-- ==== Sys2Proof/Machine/Takes.lean ====
section
/-! DEFINITION. The Take Engine's operations (chapter 2): making, placing and executing takes, standby, clear, hold
and resume, and the control states. -/

namespace Sys2Proof.Machine

/-- The Take Engine with its pending take written. -/
def State.setPendingTake (p : Option PendingTake) (s : State) : State := s.setTke { s.tke with pendingTake := p }

/-! ### Release of the standby item (R8) -/

/-- The release of one element of the standby item (R8). -/
def State.releaseElement (id : ItemId) (x : Element) (s : State) : State :=
  ((s.withdraw id x.id).modElement id x.id fun y => { y with state := .idle, primeFrame := none }).releaseIfPrimed id x

/-- The standby item, if any, released: its entries withdrawn, RELEASE for each PRIMED element, its elements IDLE,
the item WAITING and the slot empty (R8). -/
def State.releaseStandby (s : State) : State :=
  match s.tke.standby with
  | none => s
  | some id =>
    let s := s.eachElement id (State.releaseElement id)
    let s := s.modItem id fun i => { i with state := .waiting }
    s.setTke { s.tke with standby := none }

/-- The release that a delete, drop or float of item `id` requests when it is the STANDBY item (R8). -/
def State.releaseIfStandby (id : ItemId) (s : State) : State :=
  if s.tke.standby = some id then s.releaseStandby else s

/-! ### Making and placing a take (R30 to R37) -/

/-- An own TAKE's queue entry told that its record has been superseded; one whose record is another one is as it was
(R36, log entry 9). -/
def QueueEntry.loseRecord (e : QueueEntry) : QueueEntry := if e.tied then { e with superseded := true } else e

/-- The own TAKE whose record was the pending take told that it has been superseded (R36, log entry 9); a TAKE that has
left the air queue needs no telling. -/
def State.markSuperseded (old : PendingTake) (s : State) : State :=
  if old.made then s.setObq { s.obq with air := s.obq.air.map QueueEntry.loseRecord } else s

/-- A new record becomes the pending take when it is placed against the one held (R36). -/
def State.takesPlace (p : PendingTake) (s : State) : Bool :=
  match s.tke.pendingTake with
  | none => true
  | some old => old.item != p.item || Count.before p.air old.air

/-- The entry at the tail tied to the record just placed, and no other (log entry 9). -/
def tieTail : List QueueEntry → List QueueEntry
  | [] => []
  | [e] => [{ e with tied := true }]
  | e :: l => { e with tied := false } :: tieTail l

/-- The air queue after the record of the TAKE at its tail has become the pending take (log entry 9). -/
def State.tieTake (s : State) : State := s.setObq { s.obq with air := tieTail s.obq.air }

/-- A new pending-take record placed against the one held (R36).  A record for another item supersedes the one held also
when it comes from a hand-off at the pulse of that one's air frame: R36 says that the old item then does not go to air, where
R57 says of the same order that the pending take "then executes at once" (DESIGN CHOICE, unsafe; log entry 46). -/
def State.placeTake (p : PendingTake) (s : State) : State :=
  match s.tke.pendingTake with
  | none => s.setPendingTake (some p)
  | some old =>
    if old.item = p.item then
      if Count.before p.air old.air then s.setPendingTake (some p) else s
    else
      ((s.markSuperseded old).setPendingTake (some p)).post
        (.takeSuperseded old.item old.air p.item p.air p.sender .superseded)

/-- The pending take discarded (R37). -/
def State.discardTake (cause : SupersedeCause) (s : State) : State :=
  match s.tke.pendingTake with
  | none => s
  | some p => (s.setPendingTake none).post (.takeSuperseded p.item p.air 0 0 0 cause)

/-- The air frame of a take made now with lead `L` (R33). -/
def State.airFrame (s : State) (L : Nat) : Count := s.now + BitVec.ofNat 32 (max L 1)

/-- The carried duration of a take made here (R33): the SEND's value, else the item's P, else 0. -/
def State.carriedFor (s : State) (item : ItemId) (given : Option Nat) : Nat :=
  match given with
  | some d => d
  | none =>
    match s.findItem item with
    | some i => i.duration
    | none => 0

/-- A take that proceeds (R33): the TAKE submitted and, when it is admitted, its record placed.  The second answer is
the frame's sequence number, absent when the air queue refused it. -/
def State.makeTake (item : ItemId) (t : TakeTerms) (s : State) : State × Option Byte :=
  let A := s.airFrame t.lead
  let d := s.carriedFor item t.carried
  let r := s.submit (.take item d A) t.address .takeEngine
  match r.2 with
  | .admitted q =>
    let q := q.getD 0
    let p : PendingTake := { item := item, air := A, arrival := s.now, sender := s.pcu.ownNumber, sequence := q,
                             carried := d, late := false, made := true }
    let t := r.1.placeTake p
    (if r.1.takesPlace p then t.tieTake else t, some q)
  | _ => (r.1, none)

/-- How a take request that passed R30 went on. -/
inductive TakeStart where
  /-- The air queue refused its SWEEP or its TAKE. -/
  | queueFull
  /-- Its sweep has begun (R31). -/
  | sweeping
  /-- Its TAKE stands in the air queue with this sequence number (R33). -/
  | made (sequence : Byte)
deriving DecidableEq, Repr

/-- A take request whose item is fixed: guarded by R31 or made by R33. -/
def State.startTake (item : ItemId) (o : Origin) (forced : Bool) (t : TakeTerms) (s : State) : State × TakeStart :=
  if s.values.guard && !forced then
    let r := s.submit (.sweep item) toAll .peerCensus
    if r.2.isAdmitted then
      (r.1.setTke { r.1.tke with
        guarded := some { item := item, wasOwn := (s.findItem item).isSome, origin := o, terms := t, lapsed := false } }, .sweeping)
    else (r.1, .queueFull)
  else
    let r := s.makeTake item t
    match r.2 with
    | some q => (r.1, .made q)
    | none => (r.1, .queueFull)

/-- The terms of a take from an input or TAKE NEXT (R33). -/
def State.ownTerms (s : State) : TakeTerms := { address := toAll, lead := s.values.takeLead, carried := none }

/-- A recognised TAKE or FORCE input (R30, R57). -/
def State.inputTake (forced : Bool) (s : State) : State :=
  if !s.isActive then s.ignoreTake .notActive 0
  else if s.suppresses then s.ignoreTake .localControl 0
  else if s.tke.guarded.isSome then s.ignoreTake .sweeping 0
  else
    match s.nextItem with
    | none => s.ignoreTake .noNext 0
    | some i =>
      let r := s.startTake i .takeInput forced s.ownTerms
      if r.2 = .queueFull then r.1.ignoreTake .queueFull i else r.1

/-- The guard mask meets the known roles of a peer in the not-ready set (R32 check 5). -/
def State.guardRefuses (s : State) (notReady : StationSet) : Bool :=
  (members notReady).any fun k =>
    match (s.pcu.peer k).bind (·.roles) with
    | some r => (r &&& s.values.guardRoles) != 0
    | none => false

/-- The guarded take decided from a sweep result (R32).  "No longer ACTIVE" is a station that is not ACTIVE now, or that
has not been ACTIVE throughout: R145 has the guarded take of a station that lost its number refused when its sweep ends, which
comes only after the next number is won (DEDUCED, unsafe; log entry 41). -/
def State.guardDecide (r : SweepResult) (s : State) : State :=
  match s.tke.guarded with
  | none => s
  | some g =>
    let s := s.setTke { s.tke with guarded := none }
    if r.item ≠ g.item then (s.post (.guardRefused g.item true 0)).raise .guardRefused
    else if !s.isActive || g.lapsed then s.ignoreTake .notActive g.item
    else if g.origin = .takeInput ∧ s.suppresses then s.ignoreTake .localControl g.item
    else if g.wasOwn && (s.findItem g.item).isNone then s.ignoreTake .itemGone g.item
    else if s.guardRefuses r.notReady then (s.post (.guardRefused g.item false r.notReady)).raise .guardRefused
    else
      let m := s.makeTake g.item g.terms
      match m.2 with
      | some _ => m.1
      | none => m.1.ignoreTake .queueFull g.item

/-- A received TAKE's record formed and placed (R35): `c` is the count at the pulse that began the period of its
start bit. -/
def State.receiveTake (w : Wire) (c : Count) (s : State) : State :=
  let A := c + (byteAt w.body 3).zeroExtend 32
  let late := (byteAt w.body 4).getLsbD 0 || Count.atOrBefore A s.now
  s.placeTake { item := w.item, air := if late then s.nextFrame else A, arrival := s.now, sender := w.sender.toNat,
                sequence := w.sequence, carried := (field24 w.body 5).toNat, late := late, made := false }

/-- This station's own TAKE, superseded before its first attempt was sent, placed again (R36).  Its sender is the number
held now, "as though received", also when that has changed since R33 formed "that record" (DESIGN CHOICE, unsafe; log entry
45). -/
def State.replaceOwnTake (item : ItemId) (carried : Nat) (A : Count) (sequence : Byte) (s : State) : State :=
  let late := Count.atOrBefore A s.now
  s.placeTake { item := item, air := if late then s.nextFrame else A, arrival := s.now, sender := s.pcu.ownNumber,
                sequence := sequence, carried := carried, late := late, made := false }

/-! ### Executing a take (R38 to R40, R88) -/

/-- The actual duration of an item that leaves the air (R2, R38); past 2^31 − 1 frames a free value (log entry 6). -/
def actualDuration (S air : Count) : Nat :=
  if Count.diff S air < 0 then (Config.actualBeyond air S).toNat else (Count.diff S air).toNat

/-- An element that has not fired (R38). -/
def State.unfired (s : State) (id : ItemId) (x : Element) : Bool :=
  match x.state with
  | .scheduled | .primed | .held => true
  | .suppressed => (s.goEntry id x.id).isSome
  | _ => false

/-- The take-off behaviour of one element of the outgoing item (R38). -/
def State.takeOffElement (id : ItemId) (x : Element) (s : State) : State :=
  if s.unfired id x then
    match x.takeOff with
    | .cancel => ((s.withdraw id x.id).modElement id x.id Element.skip).releaseIfPrimed id x
    | .force => (s.withdraw id x.id).fireGo id x.id
  else s

/-- The outgoing item's record as a take of another item at `air` leaves it (R2, R38). -/
def Item.goOff (air : Count) (i : Item) : Item :=
  { i with state := .aired, held := false, actual := i.airStart.map fun S => actualDuration S air }

/-- The first part of an execution (R38): the outgoing own item, when it is another one. -/
def State.takeOutgoing (p : PendingTake) (s : State) : State :=
  match s.tke.onAir with
  | .own o =>
    if o = p.item then s else (s.modItem o (Item.goOff p.air)).eachElement o (State.takeOffElement o)
  | _ => s

/-- The incoming item's record as the take leaves it (R39).  The actual duration becomes absent whatever state the item was
taken from, where R2 and R39 say so of an AIRED one alone (DEDUCED, unsafe; log entry 31). -/
def Item.goOn (p : PendingTake) (i : Item) : Item :=
  { i with state := .onAir, airStart := some p.air, actual := none, lateMark := p.late, lateFrames := 0,
           held := false }

/-- The second part of an execution for an item X of the run list (R39, R88). -/
def State.takeOwn (p : PendingTake) (x : Item) (s : State) : State :=
  let retake := x.state == .onAir
  let s := if retake then s.eachElement p.item (State.withdrawElement p.item) else s
  let s := s.modItem p.item (Item.goOn p)
  let s := s.setTke { s.tke with
    onAir := .own p.item
    lastAired := some p.item
    standby := if s.tke.standby = some p.item then none else s.tke.standby }
  s.placeEach p.item (State.scheduleElement p.item p.air p.arrival x.duration retake)

/-- The second part of an execution (R39): the incoming item goes on the air, own or foreign. -/
def State.takeIncoming (p : PendingTake) (s : State) : State :=
  match s.findItem p.item with
  | some x => s.takeOwn p x
  | none => s.setTke { s.tke with onAir := .foreign p.item p.carried p.air }

/-- The outgoing item's ID in TAKE_DONE, 0 when there is none (R38, R39). -/
def State.outgoingId (s : State) (p : PendingTake) : ItemId :=
  match s.tke.onAir with
  | .own o => if o = p.item then 0 else o
  | _ => 0

/-- The TAKE_DONE event and the late-take flag (R39). -/
def State.takeDone (p : PendingTake) (outgoing : ItemId) (s : State) : State :=
  let late := match s.findItem p.item with | some i => i.lateFrames | none => 0
  let s := s.post (.takeDone p.item (s.findItem p.item).isSome p.air p.late late outgoing)
  if p.late then s.raise .lateTake else s

/-- The overflow latch cleared, as every executing take does before its elements are scheduled (R82). -/
def State.clearLatch (s : State) : State := s.setFsc { s.fsc with latch := false }

/-- The execution of a pending take (R38, R39). -/
def State.executeTake (p : PendingTake) (s : State) : State :=
  let outgoing := s.outgoingId p
  (((((s.setPendingTake none).clearLatch.takeOutgoing p).takeIncoming p).endOverride).takeDone p outgoing)

/-- The pending take whose air frame is now, if any (R38). -/
def State.takeDue (s : State) : Option PendingTake :=
  match s.tke.pendingTake with
  | some p => if p.air = s.now then some p else none
  | none => none

/-- The take execution of a frame pulse (R38). -/
def State.runTake (s : State) : State :=
  match s.takeDue with
  | some p => s.executeTake p
  | none => s

/-! ### Standby, clear, hold and resume (R41 to R45) -/

/-- An item becomes STANDBY (R41, R87): every element IDLE, each primable one primed, the slot filled. -/
def State.setStandby (id : ItemId) (s : State) : State :=
  let s := s.modItem id fun i => { i with state := .standby, elements := i.elements.map Element.reset }
  let s := s.setTke { s.tke with standby := some id }
  s.eachElement id (State.primeElement id)

/-- The effect of a STANDBY for an item from a sender (R41).  A FIRE_OVERFLOW ATTENTION of its priming is submitted before
its NOT_READY (DESIGN CHOICE, unsafe: R129 gives the two no order; log entry 39). -/
def State.applyStandby (id : ItemId) (sender : Nat) (s : State) : State :=
  match s.findItem id with
  | none =>
    let t := s.releaseStandby.post (.standbySet id sender .notHeld)
    if s.tke.standby.isSome then t.recompute else t
  | some i =>
    match i.state with
    | .standby => s.post (.standbySet id sender .unchanged)
    | .onAir => s.post (.standbySet id sender .onAir)
    | _ =>
      let t := (s.releaseStandby.setStandby id).post (.standbySet id sender .set)
      (if i.notReady then t.autoAttention .notReady id else t).recompute

/-- A HELD element skipped by a CLEAR (R43 step 5). -/
def Element.skipHeld (x : Element) : Element := if x.state = .held then x.skip else x

/-- Steps 4 and 5 of a CLEAR on the own on-air item (R43). -/
def State.clearOnAir (s : State) : State :=
  match s.tke.onAir with
  | .own id =>
    (s.eachElement id (State.clearElement id)).modItem id fun i =>
      if i.held then { i with held := false, elements := i.elements.map Element.skipHeld } else i
  | _ => s

/-- Step 1 of a CLEAR: the guarded take abandoned (R43). -/
def State.abandonGuarded (s : State) : State :=
  match s.tke.guarded with
  | none => s
  | some g => (s.setTke { s.tke with guarded := none }).ignoreTake .cleared g.item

- [Exercise directions]:
Begin at the first line of the records above and quote every line verbatim through the one that contains "of the standby item (R8). -/".

- [Response for this exercise]:
-- ==== Sys2Proof/Machine/Takes.lean ====
section
/-! DEFINITION. The Take Engine's operations (chapter 2): making, placing and executing takes, standby, clear, hold
and resume, and the control states. -/

namespace Sys2Proof.Machine

/-- The Take Engine with its pending take written. -/
def State.setPendingTake (p : Option PendingTake) (s : State) : State := s.setTke { s.tke with pendingTake := p }

/-! ### Release of the standby item (R8) -/

/-- The release of one element of the standby item (R8). -/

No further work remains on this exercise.